Know your vons! The Frye featured Albert von Keller in 2010, Gabriel

Know your vons! The Frye featured Albert von Keller in 2010, Gabriel von Max the following year, and now completes the von-fecta with Franz von Stuck, whose famous Sin—the lady wearing the lusty snake—is so central to the museum’s collection.

Stuck has his own museum in Munich, which the Frye’s Jo-Anne Birnie Danzker previously headed. She’s an expert on the German artist (1863–1928), which here in the U.S. is like being an expert on Australian-rules football. Stuck, like the other two vons, never really caught on in America, though Charles and Emma Frye encountered his work at the 1893 World’s Fair in Chicago.
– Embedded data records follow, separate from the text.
-- ==== Sys2Proof/Machine/Engine.lean ====
section
/-! DEFINITION. Achal engines (R304 to R349): contexts, the issue of an instruction, faults, products, the data and
instruction spaces under the memory protection unit, calls, and what starts, halts and switches an engine. -/
namespace Sys2Proof.Machine

/-- What an instruction does: it completes, it faults with a cause and FADDR (R337), or it stalls and is tried again. -/
inductive EngRes where
  /-- The instruction completes. -/
  | done (s : State)
  /-- It raises a fault: FCAUSE and FADDR. -/
  | fault (cause arg : Nat)
  /-- It waits (R445): nothing has changed. -/
  | stall

/-- A context that has never run. -/
def ctx0 : EngCtx := ⟨[], 0, 0#32, 0#32, 0#32, 0#32, false, false⟩
/-- Context c of engine e: 0 to 7 tasks, 8 the fault context. -/
def State.ctx (s : State) (e c : Nat) : EngCtx := sparseGet (fun _ => ctx0) (s.engine e).ctxs c
/-- Write a context. -/
def State.setCtx (s : State) (e c : Nat) (x : EngCtx) : State :=
  s.setEngine e { s.engine e with ctxs := sparseSet (fun _ => ctx0) (s.engine e).ctxs c x }
/-- A general register; g0 reads as zero (R304). -/
def EngCtx.reg (x : EngCtx) (r : BitVec 5) : Word := if r = 0#5 then 0#32 else sparseGet (fun _ => 0#32) x.g r.toNat
/-- Write a general register; a write to g0 is discarded (R304). -/
def EngCtx.setReg (x : EngCtx) (r : BitVec 5) (v : Word) : EngCtx :=
  if r = 0#5 then x else { x with g := sparseSet (fun _ => 0#32) x.g r.toNat v }
/-- The PC of a context set, modulo 4096 (R305). -/
def EngCtx.goto (x : EngCtx) (pc : Nat) : EngCtx := { x with pc := pc % 4096 }

/-- ENG_STATUS.STATE. -/
def engState (s : State) (e : Nat) : Nat := s.fld (engB e) F.ENG_STATUS_STATE
/-- The context whose instructions issue now; none while the engine does not run, waits, or has a fault due. -/
def engRuns (s : State) (e : Nat) : Option Nat :=
  if s.pwr.core && !s.pwr.asleep && engState s e == 1 && !(s.engine e).due then (s.engine e).cur else none
/-- TASKk_STAT.STATE. -/
def taskState (s : State) (e k : Nat) : Nat := s.fld (engB e + 0x10 * k) ⟨R.ENG_TASK_STAT, 2, 0⟩
/-- Set TASKk_STAT.STATE; the fault context has none. -/
def setTask (s : State) (e k st : Nat) : State :=
  if k < 8 then s.setFld (engB e + 0x10 * k) ⟨R.ENG_TASK_STAT, 2, 0⟩ st else s
/-- TASKk_CFG. -/
def taskCfg (s : State) (e k : Nat) : Nat := (s.rd (engB e + 0x40 + 0x10 * k)).toNat
/-- TASKk_CFG.EN. -/
def taskEn (s : State) (e k : Nat) : Bool := bit (taskCfg s e k) 15
/-- The defined felts that engine e owns. -/
def ownFelts (s : State) (e : Nat) : List Nat := natsWhere 96 (fun f => feltDefined s f && feltOwner s f == e)

/-! Products. -/

/-- A product becomes visible (R327). -/
def EngCtx.product (x : EngCtx) (p : EngProd) : EngCtx :=
  { x with pl := p.pl, ph := if p.wide then p.ph else x.ph, fps := x.fps ||| BitVec.ofNat 32 p.flags }
/-- Every product in flight completes (R329). -/
def engDrain (s : State) (e c : Nat) : State :=
  match (s.engine e).prods with
  | [] => s
  | l =>
    let s1 := s.setCtx e c (l.foldl EngCtx.product (s.ctx e c))
    s1.setEngine e { s1.engine e with prods := [] }
/-- PH:PL as the product instruction before the next one leaves them (R328). -/
def prodInput (s : State) (e c : Nat) : Word × Word :=
  match (s.engine e).prods.getLast? with
  | some p => (p.pl, p.ph)
  | none => ((s.ctx e c).pl, (s.ctx e c).ph)
/-- A product instruction issues (R327). -/
def prodIssue (s : State) (e : Nat) (p : EngProd) : State := s.setEngine e { s.engine e with prods := (s.engine e).prods ++ [p] }
/-- The oldest product in flight becomes visible. -/
def prodComplete (s : State) (e : Nat) : State :=
  match (s.engine e).prods, (s.engine e).cur with
  | p :: t, some c =>
    let s1 := s.setCtx e c ((s.ctx e c).product p)
    s1.setEngine e { s1.engine e with prods := t }
  | _, _ => s

/-! Faults. -/

/-- The kind a cause is reported with (R337). -/
def causeKind (cause : Nat) : Nat :=
  if cause = 1 then K.ILLEGAL else if cause = 2 then K.ALIGN else if cause = 3 ∨ cause = 4 then K.ACCESS
  else if cause = 5 ∨ cause = 6 then K.STACK else K.TRAP

/-- The felts of an engine that has halted by a fault go safe and stay held (R35). -/
def engFeltsSafe (s : State) (e : Nat) : State :=
  let fs := ownFelts s e
  let s1 := { s with fc := { s.fc with heldFelts := setUnion s.fc.heldFelts fs, wide := if fs = [] then s.fc.wide else max 2 s.fc.wide } }
  fcState (fs.foldl feltSafe s1)

/-- An engine halts by a fault (R35, R345, R348). -/
def engFaultHalt (s : State) (e : Nat) : State :=
  let s1 := s.setFld (engB e) F.ENG_STATUS_STATE 3
  engFeltsSafe (s1.setEngine e { s1.engine e with due := false }) e

/-- An instruction of context c faults (R336, R337, R345, R348). -/
def engFault (s : State) (e c cause arg : Nat) : State :=
  let b := engB e
  let s0 := engDrain s e c
  let s1 := s0.setEngine e { s0.engine e with fcause := cause, fpc := (s0.ctx e c).pc, faddr := arg % 2 ^ 32 }
  let s2 := (s1.bump b F.ENG_STATUS_FAULTS 1).setFld b F.ENG_STATUS_FTASK c
  if c = 8 then engFaultHalt (s2.report 9 e K.ENGINE_DOUBLE cause) e
  else
    let s3 := (setTask (s2.report 9 e (causeKind cause) arg) e c 4).setFld b F.ENG_FSTAT_FTASK c
    s3.setEngine e { s3.engine e with due := true }

/-- Engine e issues an instruction: the PC goes on, op does the rest; a fault leaves everything else as it was (R336). -/
def engIssue (s : State) (e : Nat) (op : State → Nat → EngRes) : State :=
  match engRuns s e with
  | none => s
  | some c =>
    match op (s.setCtx e c ((s.ctx e c).goto ((s.ctx e c).pc + 1))) c with
    | .done t => t
    | .fault cause arg => engFault s e c cause arg
    | .stall => s

/-- An instruction that only changes its context's registers. -/
def engReg (s : State) (e : Nat) (f : EngCtx → EngCtx) : State :=
  engIssue s e (fun s c => .done (s.setCtx e c (f (s.ctx e c))))

/-- The word of an Achal instruction; 0 of any other command. -/
def achalWord (i : Instr) : Nat := ((achalEncode i).map (fun p => p.2.toNat)).getD 0

/-- A reserved encoding issues (R313). -/
def engIllegal (s : State) (e : Nat) (w : Nat) : State := engIssue s e (fun _ _ => .fault 1 w)

/-! Integer results. -/

/-- Sign extension to 32 bits. -/
def sx {w : Nat} (v : BitVec w) : Word := v.signExtend 32
/-- Zero extension to 32 bits. -/
def zx {w : Nat} (v : BitVec w) : Word := v.zeroExtend 32
/-- 1 or 0. -/
def boolWord (b : Bool) : Word := if b then 1#32 else 0#32
/-- Leading zero bits (CLZ). -/
def clzWord (v : Word) : Word := if v = 0#32 then 32#32 else BitVec.ofNat 32 (31 - Nat.log2 v.toNat)
/-- Rotate right. -/
def rorWord (v : Word) (n : Nat) : Word := v.rotateRight n
/-- The bit field of w bits at pos, zero-extended (BFXU). -/
def fieldU (v : Word) (pos w : Nat) : Word := BitVec.ofNat 32 (v.toNat / 2 ^ pos % 2 ^ w)
/-- The bit field of w bits at pos, sign-extended (BFXS). -/
def fieldS (v : Word) (pos w : Nat) : Word := BitVec.ofInt 32 (sint w (v.toNat / 2 ^ pos))
/-- d with its field of w bits at pos taken from the low bits of v (BFI). -/
def fieldIns (d v : Word) (pos w : Nat) : Word := BitVec.ofNat 32 (setBits d.toNat (pos + w - 1) pos v.toNat)
/-- PERM: byte i of the result is byte sel[2i+1:2i] (R317). -/
def permWord (v : Word) (sel : BitVec 8) : Word :=
  let k := fun i => byteOf v (bits sel.toNat (2 * i + 1) (2 * i))
  leWord (k 0) (k 1) (k 2) (k 3)
/-- The conditions of BR and BRI (R320); none where reserved. -/
def brCond (cond : Nat) (a b : Word) : Option Bool :=
  match cond with
  | 0 => some (a == b)
  | 1 => some (a != b)
  | 2 => some (a.slt b)
  | 3 => some (!(a.slt b))
  | 4 => some (a.ult b)
  | 5 => some (!(a.ult b))
  | _ => none
/-- The conditions of FBR with the flags they raise (R320); none where reserved. -/
def fbrCond (cond : Nat) (a b : Word) : Option (Bool × Nat) :=
  let sn := fSnan2 a b
  let nan := if fIsNaN a || fIsNaN b then FNV else 0
  match cond with
  | 0 => some (fEq a b, sn)
  | 1 => some (!(fEq a b), sn)
  | 2 => some (fLt a b, nan)
  | 3 => some (fLe a b, nan)
  | 4 => some (fIsNaN a || fIsNaN b, sn)
  | _ => none
/-- Raise FPS flags: an operation sets a flag and never clears one (R332). -/
def EngCtx.flags (x : EngCtx) (n : Nat) : EngCtx := { x with fps := x.fps ||| BitVec.ofNat 32 n }
/-- rd takes a floating-point result with its flags. -/
def EngCtx.setF (x : EngCtx) (rd : BitVec 5) (r : Word × Nat) : EngCtx := (x.flags r.2).setReg rd r.1
/-- A taken branch: PC, already past the branch, becomes the branch's own address plus the offset (R305, R312). -/
def EngCtx.branch (x : EngCtx) (off : BitVec 13) : EngCtx := x.goto ((x.pc : Int) + 4095 + off.toInt + 4096).toNat

/-- A branch that a condition decides: none faults as ILLEGAL with the word. -/
def engBranch (s : State) (e : Nat) (w : Nat) (off : BitVec 13) (cond : EngCtx → Option (Bool × Nat)) : State :=
  engIssue s e (fun s c =>
    match cond (s.ctx e c) with
    | none => .fault 1 w
    | some (t, fl) =>
      let x := (s.ctx e c).flags fl
      .done (s.setCtx e c (if t then x.branch off else x)))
World War I and its accompanying anti-Hun hysteria soon made all things German suspect, if not unpatriotic. (This may also have knocked down the price of Sin in 1925.) None of the three vons is well represented in the U.S., and the Frye is unusual among American museums in owning a healthy selection from the trio and having a director so knowledgeable about them.

What’s the Munich Secession? Basically just a spat among young artists and older gallerists in several European cities during the 1890s. Danzker organized a Frye show on that topic in 2009, when she defined the Secession as a “break-away from the conventions of 19th-century salon painting and salon-style exhibitions. For the first time, art works were presented on light colored walls, with space between them, so that viewers could concentrate on a single art work rather than be distracted by a multitude of other paintings hanging above and below.” Put differently, while not an end to group shows, the artist was allowed to shine beyond his school. The notion of the heroic individual vision, echoing Wagner and Nietzsche, coincided with the whole fulsome barrel of German Romanticism about to burst upon the sharp edge of the 20th century. On the other side, Stuck and his peers were tentatively tipping into notions of Darwin, Freud, science, and a world without God.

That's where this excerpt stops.